A few lines below, you should see
line_buffer.ShiftInPixel(input_pixel);. Each call of the
ShiftInPixel() function pushes in a new pixel into the line buffer and
updates the line buffer’s internal previous-row arrays as well as the receptive field
window. In the subsequent nested loop, you will see the 3x3 receptive field is accessed by
reading the window array, i.e., line_buffer.window[m + 1][n +
1].
A common feature of streaming hardware is called a
FIFO (first-in-first-out) queue. We use FIFO queues to interconnect the various streaming
components, as shown in the following figure. Here, we see a system with four streaming
hardware modules, often called kernels (not to be confused with the convolutional
kernels used in the Sobel filter!). The hardware kernels are connected with FIFO queues in
between them. A kernel consumes data from its input FIFO queue(s) and pushes computed data
into its output queue(s). If its input queue is empty, the kernel stalls (stops
executing). Likewise, if the output queues are full, the unit stalls.
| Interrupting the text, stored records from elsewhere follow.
/-- R202 to R208: SHA-512 compression, the same with 80 rounds of 64-bit words. -/
def Obligations.CompressShaFiveOneTwoIsItsRounds : Prop :=
  ∀ (H : HashFile 64) (m : List Byte), ∃ v : Nat → WorkVars 64,
    v 0 = ⟨H[0], H[1], H[2], H[3], H[4], H[5], H[6], H[7]⟩ ∧
    (∀ t : Nat, t < 80 →
      let t1 := (v t).h + bigSigma1W64 (v t).e + ch (v t).e (v t).f (v t).g + k512.getD t 0
        + (messageSchedule fns512 m).getD t 0
      let t2 := bigSigma0W64 (v t).a + maj (v t).a (v t).b (v t).c
      v (t + 1) = ⟨t1 + t2, (v t).a, (v t).b, (v t).c, (v t).d + t1, (v t).e, (v t).f, (v t).g⟩) ∧
    compress512 H m = #v[H[0] + (v 80).a, H[1] + (v 80).b, H[2] + (v 80).c, H[3] + (v 80).d,
      H[4] + (v 80).e, H[5] + (v 80).f, H[6] + (v 80).g, H[7] + (v 80).h]

/-- R190, R210: the datapath that keeps only a 16-word circular window of the schedule returns exactly the function's
value, at both widths. -/
def Obligations.WindowedDatapathReturnsSameValue : Prop :=
  (∀ (H : HashFile 32) (m : List Byte), compressWindowed fns256 H m = compress256 H m) ∧
  (∀ (H : HashFile 64) (m : List Byte), compressWindowed fns512 H m = compress512 H m)

/-! ## Encoding (30_encoding.md) -/

/-- Frames written out from 30_encoding.md decode to the commands they stand for (the frames of R115). -/
def Obligations.ExampleFramesDecode : Prop :=
  decodeFrame [0x10#8] = .ok (.init .sha256) ∧
  decodeFrame [0x11#8] = .ok (.init .sha512) ∧
  decodeFrame [0x20#8, 0, 0, 0, 0, 0, 0, 0, 3, 0x61#8, 0x62#8, 0x63#8] = .ok (.update 3 [0x61#8, 0x62#8, 0x63#8]) ∧
  decodeFrame [0x20#8, 0, 0, 0, 0, 0, 0, 0, 0] = .ok (.update 0 []) ∧
  decodeFrame [0x30#8] = .ok .finalize

/-- Every command, with every operand, is read back from its frame (R103 to R106). -/
def Obligations.DecodeOfEncodeIsCommand : Prop :=
  ∀ i : Instr, i.WellFormed → decodeFrame (encode i) = .ok i

/-- A frame that decodes is the frame of a well-formed command and of no other: the decoder reads every bit. -/
def Obligations.EncodeOfDecodeIsFrame : Prop :=
  ∀ (f : Frame) (i : Instr), decodeFrame f = .ok i → i.WellFormed ∧ encode i = f

/-- R106: the operands of an UPDATE frame, and the framing invariant: a frame of another length is malformed, and the step
refuses it. -/
def Obligations.UpdateFrameOperands : Prop :=
  ∀ (f : Frame), f.head? = some 0x20#8 →
    (9 ≤ f.length → f.length = 9 + (beWord 64 f 1).toNat →
      decodeFrame f = .ok (.update (beWord 64 f 1) (f.drop 9)) ∧ (f.drop 9).length = (beWord 64 f 1).toNat) ∧
    ((f.length < 9 ∨ f.length ≠ 9 + (beWord 64 f 1).toNat) →
      ∀ (s : State) (rest : List HostInput), s.inputs = .command f :: rest → step s = .refused .malformedFrame)

/-- R110, R283: exactly four command bytes are legal, 252 are not; an illegal one, in every phase and with any rest of the
frame, is answered `0x03` and changes no state. -/
def Obligations.IllegalCommandBytes : Prop :=
  ((List.range 256).filter fun n => ¬ (n = 0x10 ∨ n = 0x11 ∨ n = 0x20 ∨ n = 0x30)).length = 252 ∧
  ∀ (cmd : Byte) (body : List Byte),
    (decodeFrame (cmd :: body) = .error .illegalCommand ↔
      ¬ (cmd = 0x10#8 ∨ cmd = 0x11#8 ∨ cmd = 0x20#8 ∨ cmd = 0x30#8)) ∧
    (¬ (cmd = 0x10#8 ∨ cmd = 0x11#8 ∨ cmd = 0x20#8 ∨ cmd = 0x30#8) →
      ∀ (s : State) (rest : List HostInput), s.inputs = .command (cmd :: body) :: rest →
        step s = .next { s with inputs := rest, responses := s.responses ++ [[0x03#8]] })

/-- R108, R109: the one response of a transaction: INIT and UPDATE return a status byte alone, FINALIZE also the `D` digest
bytes when the status is OK, an illegal command `0x03` alone; no other status byte occurs. -/
def Obligations.ResponseFrames : Prop :=
  ∀ (f : Frame) (s t : State), runFrame f s = .next t → ∃ r : Frame, t.responses = s.responses ++ [r] ∧
    match decodeFrame f with
    | .ok (.init _) => r = [0x00#8]
    | .ok (.update _ _) => r = [0x00#8] ∨ r = [0x01#8] ∨ r = [0x02#8]
    | .ok .finalize => r = [0x01#8] ∨ r = [0x02#8] ∨
        (r = 0x00#8 :: t.ctx.hash.bytes ∧ t.ctx.hash.bytes.length = s.ctx.variant.digestBytes)
    | .error _ => r = [0x03#8]

/-- R113, R114, R115: the command-list syntax and the pseudo-instructions give the frames the rules show. -/
def Obligations.AssemblerExamples : Prop :=
  assemble [['I', 'N', 'I', 'T', ' ', 'S', 'H', 'A', '2', '5', '6', ' ', ';', 'x'],
    ['U', 'P', 'D', 'A', 'T', 'E', ' ', '"', 'a', 'b', '"', ' ', '+', '+', ' ', 'h', 'e', 'x', ':', '6', '3'],
    ['U', 'P', 'D', 'A', 'T', 'E'], ['F', 'I', 'N', 'A', 'L', 'I', 'Z', 'E']]
    = some [[0x10#8], [0x20#8, 0, 0, 0, 0, 0, 0, 0, 3, 0x61#8, 0x62#8, 0x63#8], [0x20#8, 0, 0, 0, 0, 0, 0, 0, 0], [0x30#8]] ∧
  ∀ (v : Variant) (bytes : List Byte),
    expandCommand (.hash v bytes) = expandCommand (.init v) ++ expandCommand (.update bytes) ++ expandCommand .finalize

/-! ## The step (20_memory.md section 5, 60_exceptions.md, 70_reset_and_hazards.md) -/

/-- A step runs the decoded command: when the host's next frame decodes to `i`, the step is `exec i` at the state without
that frame; nothing else is done. -/
def Obligations.StepRunsDecodedCommand : Prop :=
  ∀ (s : State) (f : Frame) (i : Instr) (rest : List HostInput),
    s.inputs = .command f :: rest → decodeFrame f = .ok i → step s = exec i { s with inputs := rest }

/-- With nothing to take, the engine "holds its state unchanged indefinitely" (60_exceptions.md section 4). -/
def Obligations.StepWithoutInputHoldsState : Prop :=
  ∀ s : State, s.inputs = [] → step s = .next s

/-- R82: the state after a command sequence is the left fold of the command rules over the sequence, and the responses come
back in the same order, one for each command: after the first `k` commands the first `k` have been returned. -/
def Obligations.CommandsFoldInOrder : Prop :=
  ∀ (fs : List Frame) (s t : State) (rest : List HostInput),
    s.inputs = fs.map .command ++ rest →
    runFrames fs { s with inputs := rest } = .next t →
    runSteps fs.length s = .next t ∧ t.inputs = rest ∧
      ∃ rs : List Frame, t.responses = s.responses ++ rs ∧ rs.length = fs.length ∧
        ∀ k : Nat, k ≤ fs.length → ∃ u : State,
          runFrames (fs.take k) { s with inputs := rest } = .next u ∧ u.responses = s.responses ++ rs.take k

/-- When a step is refused, and that it never is otherwise: a frame of the wrong length (R106), or an UPDATE in phase
ABSORBING that would take the counter to `2^C` (R227). -/
def Obligations.StepRefusedExactlyWhen : Prop :=
  ∀ (s : State) (r : Refusal), step s = .refused r ↔
    (∃ (f : Frame) (rest : List HostInput), s.inputs = .command f :: rest ∧
      ((decodeFrame f = .error .malformedFrame ∧ r = .malformedFrame) ∨
       (∃ (len : BitVec 64) (p : List Byte), decodeFrame f = .ok (.update len p) ∧ phase s.ctx = .absorbing ∧
          2 ^ s.ctx.variant.counterBits ≤ s.ctx.bitCount.toNat + 8 * len.toNat ∧ r = .counterLimit)))

/-- R48: the values the spec gives for reset. -/
def Obligations.ResetStateIsIdle : Prop :=
  State.reset.ctx.ctxValid = false ∧ State.reset.ctx.finalized = false ∧ State.reset.fstate = .idle ∧
    phase State.reset.ctx = .idle

/-- R321 (with R320): a reset, between commands or in the middle of one, returns no response and leaves the reset state,
whatever the state before; every value the spec leaves unspecified there is left open here too. -/
def Obligations.ResetInputLeavesIdleEngine : Prop :=
  ∀ (s : State) (x : HostInput) (rest : List HostInput),
    s.inputs = x :: rest → (x = .reset ∨ ∃ f : Frame, x = .commandCutByReset f) →
    ∃ t : State, step s = .next t ∧ t.ctx.ctxValid = false ∧ t.ctx.finalized = false ∧ t.fstate = .idle ∧
      phase t.ctx = .idle ∧ t.responses = s.responses ∧ t.inputs = rest

/-- R84 (with R12, R294): in any order of steps of any number of engines, each engine ends where its own steps alone take
it. -/
def Obligations.EnginesAreIndependent : Prop :=
  ∀ (n : Nat) (schedule : List (Fin n)) (sys sys' : Vector State n),
    runEngines schedule sys = .next sys' →
    ∀ i : Fin n, runSteps (schedule.count i) sys[i] = .next sys'[i]

/-! ## Errors (60_exceptions.md) -/

/-- R282: UPDATE, whatever its operands, and FINALIZE with `ctx_valid = 0` return `0x02` and change nothing. -/
def Obligations.NotInitializedError : Prop :=
  ∀ (s : State), s.ctx.ctxValid = false →
    (∀ (len : BitVec 64) (p : List Byte),
      exec (.update len p) s = .next { s with responses := s.responses ++ [[0x02#8]] }) ∧
    exec .finalize s = .next { s with responses := s.responses ++ [[0x02#8]] }

/-- R281: in phase FINALIZED, UPDATE, whatever its operands, and FINALIZE return `0x01` and change nothing; only INIT, which
opens a new context, or a reset, which returns to phase IDLE, leaves the phase. -/
def Obligations.AlreadyFinalizedError : Prop :=
  ∀ (s : State), phase s.ctx = .finalized →
    (∀ (len : BitVec 64) (p : List Byte),
      exec (.update len p) s = .next { s with responses := s.responses ++ [[0x01#8]] }) ∧
    exec .finalize s = .next { s with responses := s.responses ++ [[0x01#8]] } ∧
    (∀ t : State, step s = .next t → phase t.ctx ≠ .finalized →
      ∃ (x : HostInput) (rest : List HostInput), s.inputs = x :: rest ∧
        ((∃ (f : Frame) (v : Variant), x = .command f ∧ decodeFrame f = .ok (.init v) ∧ phase t.ctx = .absorbing) ∨
          ((x = .reset ∨ ∃ f : Frame, x = .commandCutByReset f) ∧ phase t.ctx = .idle)))

/-- R286: a command reports exactly one status, that of the first check that applies: the command byte, INIT, `ctx_valid`,
`finalized`. -/
def Obligations.StatusPrecedence : Prop :=
  ∀ (cmd : Byte) (body : List Byte) (s t : State), runFrame (cmd :: body) s = .next t →
    ∃ r : Frame, t.responses = s.responses ++ [r] ∧ r.head? = some (
      if ¬ (cmd = 0x10#8 ∨ cmd = 0x11#8 ∨ cmd = 0x20#8 ∨ cmd = 0x30#8) then 0x03#8
      else if cmd = 0x10#8 ∨ cmd = 0x11#8 then 0x00#8
      else if s.ctx.ctxValid = false then 0x02#8
      else if s.ctx.finalized = true then 0x01#8
      else 0x00#8)

/-- R280: when the response of a transaction is an error, it is the status byte alone and no state element changes. -/
def Obligations.FailedCommandChangesNothing : Prop :=
  ∀ (f : Frame) (s t : State) (r : Frame),
    runFrame f s = .next t → t.responses = s.responses ++ [r] → r.head? ≠ some 0x00#8 →
    r.length = 1 ∧ t = { s with responses := s.responses ++ [r] }

/-! ## The context's registers over every step (10_state.md) -/

/-- R31: INIT writes `ctx_valid` 1, a reset writes it 0, and nothing else writes it. -/
def Obligations.CtxValidWriters : Prop :=
  ∀ s t : State, step s = .next t →
    t.ctx.ctxValid = match s.inputs with
      | [] => s.ctx.ctxValid
      | .command f :: _ =>
        match decodeFrame f with
        | .ok (.init _) => true
        | _ => s.ctx.ctxValid
      | _ :: _ => false

/-- R32: a successful FINALIZE writes `finalized` 1, INIT and a reset write it 0, and nothing else writes it. -/
def Obligations.FinalizedWriters : Prop :=
  ∀ s t : State, step s = .next t →
    t.ctx.finalized = match s.inputs with
      | [] => s.ctx.finalized
      | .command f :: _ =>
        match decodeFrame f with
        | .ok (.init _) => false
        | .ok .finalize => s.ctx.finalized || s.ctx.ctxValid
        | _ => s.ctx.finalized
      | _ :: _ => false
In the example in
the following figure, kernel 4 has two queues on its input, and consequently, kernel 4
commences once a data item is available in both of the queues.
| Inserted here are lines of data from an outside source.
-- ==== Sys2Proof/Tests/Slice0.lean ====
section
/-!
SUPPORT. Tests/Slice0.lean: the WellFormed smoke test, decoding tests with frames written out bit by bit from
30_encoding.md, one or two tests a command with values from 95_test_vectors.md (the vector's id stands in the
docstring), and for every obligation with hypotheses a witness that meets them.
-/

namespace Sys2Proof.Machine.Tests

/-! ## Helpers -/

/-- An engine in phase ABSORBING with `r` bytes `0x61` in the buffer, nothing compressed yet, and a given counter. -/
def absorbing (v : Variant) (r : Nat) (count : BitVec 128) : State :=
  { State.reset with ctx :=
    { ctxValid := true, finalized := false, hash := initialHash v, buf := Vector.replicate 128 0x61#8, bufLen := r,
      bitCount := count } }

/-- An engine in phase FINALIZED. -/
def finished (v : Variant) : State :=
  { State.reset with ctx :=
    { ctxValid := true, finalized := true, hash := initialHash v, buf := Vector.replicate 128 0, bufLen := 0,
      bitCount := 24 } }

/-- The same engine with one input to take. -/
def given (x : HostInput) (s : State) : State := { s with inputs := [x] }

/-- Does an outcome answer a next state with a property? -/
def nextHas (o : Host.Outcome State Fault Refusal) (p : State → Bool) : Bool :=
  match o with
  | .next t => p t
  | .fault _ => false
  | .refused _ => false

/-- Is an outcome this refusal? -/
def refusedBy (o : Host.Outcome State Fault Refusal) (r : Refusal) : Bool :=
  match o with
  | .next _ => false
  | .fault _ => false
  | .refused q => q = r

/-- `UPDATE "abc"` (R115). -/
def abcFrame : Frame := [0x20#8, 0, 0, 0, 0, 0, 0, 0, 3, 0x61#8, 0x62#8, 0x63#8]

/-! ## WellFormed: the check refuses an ill-formed term (R106) -/

theorem test_wellformed_refuses_short_payload : (Instr.update 3 [0x61#8, 0x62#8]).wellFormed = false := by decide
theorem test_wellformed_refuses_long_payload : (Instr.update 0 [0x61#8]).wellFormed = false := by decide
theorem test_wellformed_accepts : (Instr.update 1 [0x61#8]).wellFormed = true ∧ Instr.finalize.wellFormed = true := by decide

/-! ## Decoding: frames written bit by bit from R101 to R106 (`OP` in bits 7..4, `MOD` in bits 3..0) -/

theorem test_decode_init_sha256 : decodeFrame [(0b0001#4 ++ 0b0000#4 : BitVec 8)] = .ok (.init .sha256) := by decide
theorem test_decode_init_sha512 : decodeFrame [(0b0001#4 ++ 0b0001#4 : BitVec 8)] = .ok (.init .sha512) := by decide
theorem test_decode_update : decodeFrame ([(0b0010#4 ++ 0b0000#4 : BitVec 8)] ++ [0, 0, 0, 0, 0, 0, 0, 2] ++ [0x61#8, 0x62#8])
    = .ok (.update 2 [0x61#8, 0x62#8]) := by decide
theorem test_decode_finalize : decodeFrame [(0b0011#4 ++ 0b0000#4 : BitVec 8)] = .ok .finalize := by decide

/-- The length operand is big-endian: byte 7 of the frame is worth 256 (R106). -/
theorem test_decode_length_big_endian :
    decodeFrame ([0x20#8, 0, 0, 0, 0, 0, 0, 1, 0] ++ List.replicate 256 0x61#8)
      = .ok (.update 256 (List.replicate 256 0x61#8)) := by decide +kernel

/-- E-5 to E-9: the reserved neighbours of the legal command bytes (R110). -/
theorem test_decode_reserved :
    decodeFrame [0x12#8] = .error .illegalCommand ∧ decodeFrame [0x00#8] = .error .illegalCommand ∧
    decodeFrame [0xFF#8] = .error .illegalCommand ∧ decodeFrame [0x21#8, 7] = .error .illegalCommand ∧
    decodeFrame [0x31#8] = .error .illegalCommand := by decide

/-- U7: frames cut short or with bytes after their end. -/
theorem test_decode_malformed :
    decodeFrame [] = .error .malformedFrame ∧ decodeFrame [0x10#8, 0] = .error .malformedFrame ∧
    decodeFrame [0x20#8, 0, 0, 0, 0, 0, 0, 0] = .error .malformedFrame ∧
    decodeFrame [0x20#8, 0, 0, 0, 0, 0, 0, 0, 1] = .error .malformedFrame := by decide

/-- The opcode table's rows, by their `match` words. -/
theorem test_table_words : decodeTableWord 8 0x10 = some (.init .sha256) ∧ decodeTableWord 8 0x11 = some (.init .sha512) ∧
    decodeTableWord 8 0x20 = some (.update 0 []) ∧ decodeTableWord 8 0x30 = some .finalize ∧
    decodeTableWord 8 0x12 = none := by decide

/-- A table word that carries a length: `LEN = 1` in byte 8 of the frame. -/
theorem test_table_word_with_length : decodeTableWord 72 (0x20 + 1 <<< 64) = some (.update 1 [0]) := by decide

/-- A placed word is the very next thing a step runs. -/
theorem test_with_fetch_word :
    nextHas (step (State.reset.withFetchWord 8 0x11)) (fun t => t.ctx.ctxValid && t.ctx.hash = .sha512 iv512) = true ∧
    nextHas (step (State.reset.withFetchWord 8 0x20)) (fun t => t.responses = [[0x02#8]]) = true ∧
    nextHas (step (State.reset.withFetchWord 8 0x30)) (fun t => t.responses = [[0x02#8]]) = true := by decide

/-! ## Word functions, constants and the compressors -/

/-- FN-3, FN-5, FN-7, FN-10. -/
theorem test_word_functions : rotr 0x12345678#32 8 = 0x78123456#32 ∧ shr 0x80000000#32 31 = 1#32 ∧
    ch 0x510E527F#32 0x9B05688C#32 0x1F83D9AB#32 = 0x1F85C98C#32 ∧
    maj 0x6A09E667#32 0xBB67AE85#32 0x3C6EF372#32 = 0x3A6FE667#32 := by decide

/-- FN-12, FN-14, FN-18, FN-21. -/
theorem test_sigma_narrow : bigSigma0W32 0x6A09E667#32 = 0xCE20B47E#32 ∧ bigSigma1W32 0x510E527F#32 = 0x3587272B#32 ∧
    gamma0W32 0x61626380#32 = 0x940E90EF#32 ∧ gamma1W32 0x00000018#32 = 0x000F0000#32 := by decide

/-- FN-22, FN-24, FN-28, FN-31. -/
theorem test_sigma_wide : bigSigma0W64 0x6A09E667F3BCC908#64 = 0x08C4DB56AAC80C2A#64 ∧
    bigSigma1W64 0x510E527FADE682D1#64 = 0x9427E33BB5C9DBCA#64 ∧
    gamma0W64 0x6162638000000000#64 = 0x3012976480000000#64 ∧ gamma1W64 0x18#64 = 0x00030000000000C0#64 := by decide

/-- K-3, K-4, K-7, K-8. -/
theorem test_constants : k256.getD 31 0 = 0x14292967#32 ∧ k256.getD 63 0 = 0xC67178F2#32 ∧
    k512.getD 39 0 = 0x92722C851482353B#64 ∧ k512.getD 79 0 = 0x6C44198C4A475817#64 := by decide

/-- C256-3: eight zero words and 64 bytes `FF`. -/
theorem test_compress256 : (compress256 (Vector.replicate 8 0) (List.replicate 64 0xFF#8)).toList =
    [0x5081B30E#32, 0xFA9924A2#32, 0x8412D8AA#32, 0x28BB0C93#32, 0xDA147A5A#32, 0xD8E1F92B#32, 0x5AF1210D#32,
      0x57081603#32] := by decide +kernel

/-- C512-3: eight zero words and 128 bytes `FF`. -/
theorem test_compress512 : (compress512 (Vector.replicate 8 0) (List.replicate 128 0xFF#8)).toList =
    [0x219D4F41BD434E40#64, 0x512B43AAE687BAD0#64, 0x6D908B18199C964D#64, 0xEF624260330088D9#64, 0x1B0DCF1B0C4303B7#64,
      0x02AA1197995F197A#64, 0xE7BAE020DC82E7DD#64, 0xAAEFFD33C914A05E#64] := by decide +kernel

/-! ## One step of each command -/

/-- U-11: INIT in phase ABSORBING discards the computation and may change the variant. -/
theorem test_init_discards : nextHas (step (given (.command [0x11#8]) (absorbing .sha256 3 24))) (fun t =>
    t.ctx.hash = .sha512 iv512 && t.ctx.bufLen = 0 && t.ctx.bitCount = 0 && t.responses = [[0x00#8]]) = true := by decide

/-- E-10: INIT in phase FINALIZED. -/
theorem test_init_reopens : nextHas (step (given (.command [0x10#8]) (finished .sha512))) (fun t =>
    phase t.ctx = .absorbing && t.ctx.hash = .sha256 iv256) = true := by decide

/-- U-2: `UPDATE "abc"` after INIT. -/
theorem test_update_abc : nextHas (step (given (.command abcFrame) (absorbing .sha256 0 0))) (fun t =>
    t.ctx.bufLen = 3 && t.ctx.bitCount = 24 && t.ctx.hash = .sha256 iv256 &&
      bufRead t.ctx 3 = [0x61#8, 0x62#8, 0x63#8] && t.responses = [[0x00#8]]) = true := by decide +kernel

/-- U-7: the 64th byte `a` compresses at once. -/
theorem test_update_fills_block : nextHas (exec (.update 1 [0x61#8]) (absorbing .sha256 63 504)) (fun t =>
    t.ctx.bufLen = 0 && t.ctx.bitCount = 512 && t.ctx.hash = .sha256 #v[0xDF5BB81C#32, 0xE81E0626#32, 0xFB45A894#32,
      0x4FD40F31#32, 0xB25E6816#32, 0xD6D499C1#32, 0xAB904929#32, 0x00635E66#32]) = true := by decide +kernel

/-- KAT-4: FINALIZE of 55 bytes `a`, one block. -/
theorem test_finalize_one_block : nextHas (exec .finalize (absorbing .sha256 55 440)) (fun t =>
    t.ctx.bitCount = 440 && t.ctx.bufLen = 0 && t.ctx.finalized &&
    t.responses = [[0x00#8, 0x9f#8, 0x43#8, 0x90#8, 0xf8#8, 0xd3#8, 0x0c#8, 0x2d#8, 0xd9#8, 0x2e#8, 0xc9#8, 0xf0#8, 0x95#8,
      0xb6#8, 0x5e#8, 0x2b#8, 0x9a#8, 0xe9#8, 0xb0#8, 0xa9#8, 0x25#8, 0xa5#8, 0x25#8, 0x8e#8, 0x24#8, 0x1c#8, 0x9f#8,
      0x1e#8, 0x91#8, 0x0f#8, 0x73#8, 0x43#8, 0x18#8]]) = true := by decide +kernel

/-- KAT-24: FINALIZE of 127 bytes `a` in SHA-512; the mark fills the first of two blocks. -/
theorem test_finalize_two_blocks : nextHas (exec .finalize (absorbing .sha512 127 1016)) (fun t =>
    t.responses = [[0x00#8, 0x82#8, 0x86#8, 0x13#8, 0x96#8, 0x8b#8, 0x50#8, 0x1d#8, 0xc0#8, 0x0a#8, 0x97#8, 0xe0#8, 0x8c#8,
      0x73#8, 0xb1#8, 0x18#8, 0xaa#8, 0x88#8, 0x76#8, 0xc2#8, 0x6b#8, 0x8a#8, 0xac#8, 0x93#8, 0xdf#8, 0x12#8, 0x85#8,
      0x02#8, 0xab#8, 0x36#8, 0x0f#8, 0x91#8, 0xba#8, 0xb5#8, 0x0a#8, 0x51#8, 0xe0#8, 0x88#8, 0x76#8, 0x9a#8, 0x5c#8,
      0x1e#8, 0xff#8, 0x47#8, 0x82#8, 0xac#8, 0xe1#8, 0x47#8, 0xdc#8, 0xe3#8, 0x64#8, 0x25#8, 0x54#8, 0x19#8, 0x98#8,
      0x76#8, 0x37#8, 0x42#8, 0x91#8, 0xf5#8, 0xd9#8, 0x21#8, 0x62#8, 0x95#8, 0x02#8]]) = true := by decide +kernel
Figure 3-21. Streaming hardware circuit with FIFO
queues between components
The SmartHLS tool provides an easy-to-use FIFO data structure to
interconnect streaming kernels, which is automatically converted into a hardware FIFO during
circuit synthesis. Below is a snippet from the sobel_filter function in the
sobel.cpp file. Observe that the input and output FIFOs are passed by
reference to the function. A pixel value is read from the input FIFO via the read()
function; later, a pixel is written to the output FIFO through the write() function. These
functions are declared in the hls/streaming.hpp header
file.
The rest of the sobel_filter function is very similar to the
previous parts of this tutorial. An exception relates to the use of static variables so that
data can be retained across calls to the function. A count variable tracks the number of
times the function has been invoked, and this is used to determine if the line buffers have
been filled with data. Two static variables, i and j keep track of the row and column of the
current input pixel being streamed into the function; this tracking allows the function to
determine whether the pixel is out of bounds for the convolution operation (that is, on the
edge of the image). The sobel_filter top-level function has an additional
pragma:
#pragma HLS function pipeline
This
pragma tells SmartHLS that the sobel_filter function is
intended to be a streaming kernel.
In the main function in
sobel.cpp, you will see that FIFOs are declared in the beginning.
The FIFO class has a template parameter to specify the data type stored inside the FIFO.
The FIFO constructor argument specifies the depth (how many elements can be stored). In
this case, the FIFOs are declared to have the unsigned char data type to create 8-bit wide
FIFOs.
In the main function, you see that the image input data (stored in
input.h) is pushed into the input_fifo and the
Sobel filter is invoked for HEIGHT x WIDTH times. Finally, the output values are
checked for correctness and PASS or FAIL is reported. The main function returns 0 if the
output values are correct.
Click the icons to compile
and run the software
, and you should see the computed and golden pixel values and the message RESULT: PASS.
Generate the hardware with SmartHLS by clicking on the Compile Software to Hardware icon
. In the report file (summary.hls.rpt) that opens, you should see the top-level RTL interface now includes an input AXI stream interface and an output AXI stream interface, corresponding to the input_fifo and output_fifo arguments of the top-level function. Under Pipeline Result that the sobel_filter function is pipelined and has an initiation interval of 1.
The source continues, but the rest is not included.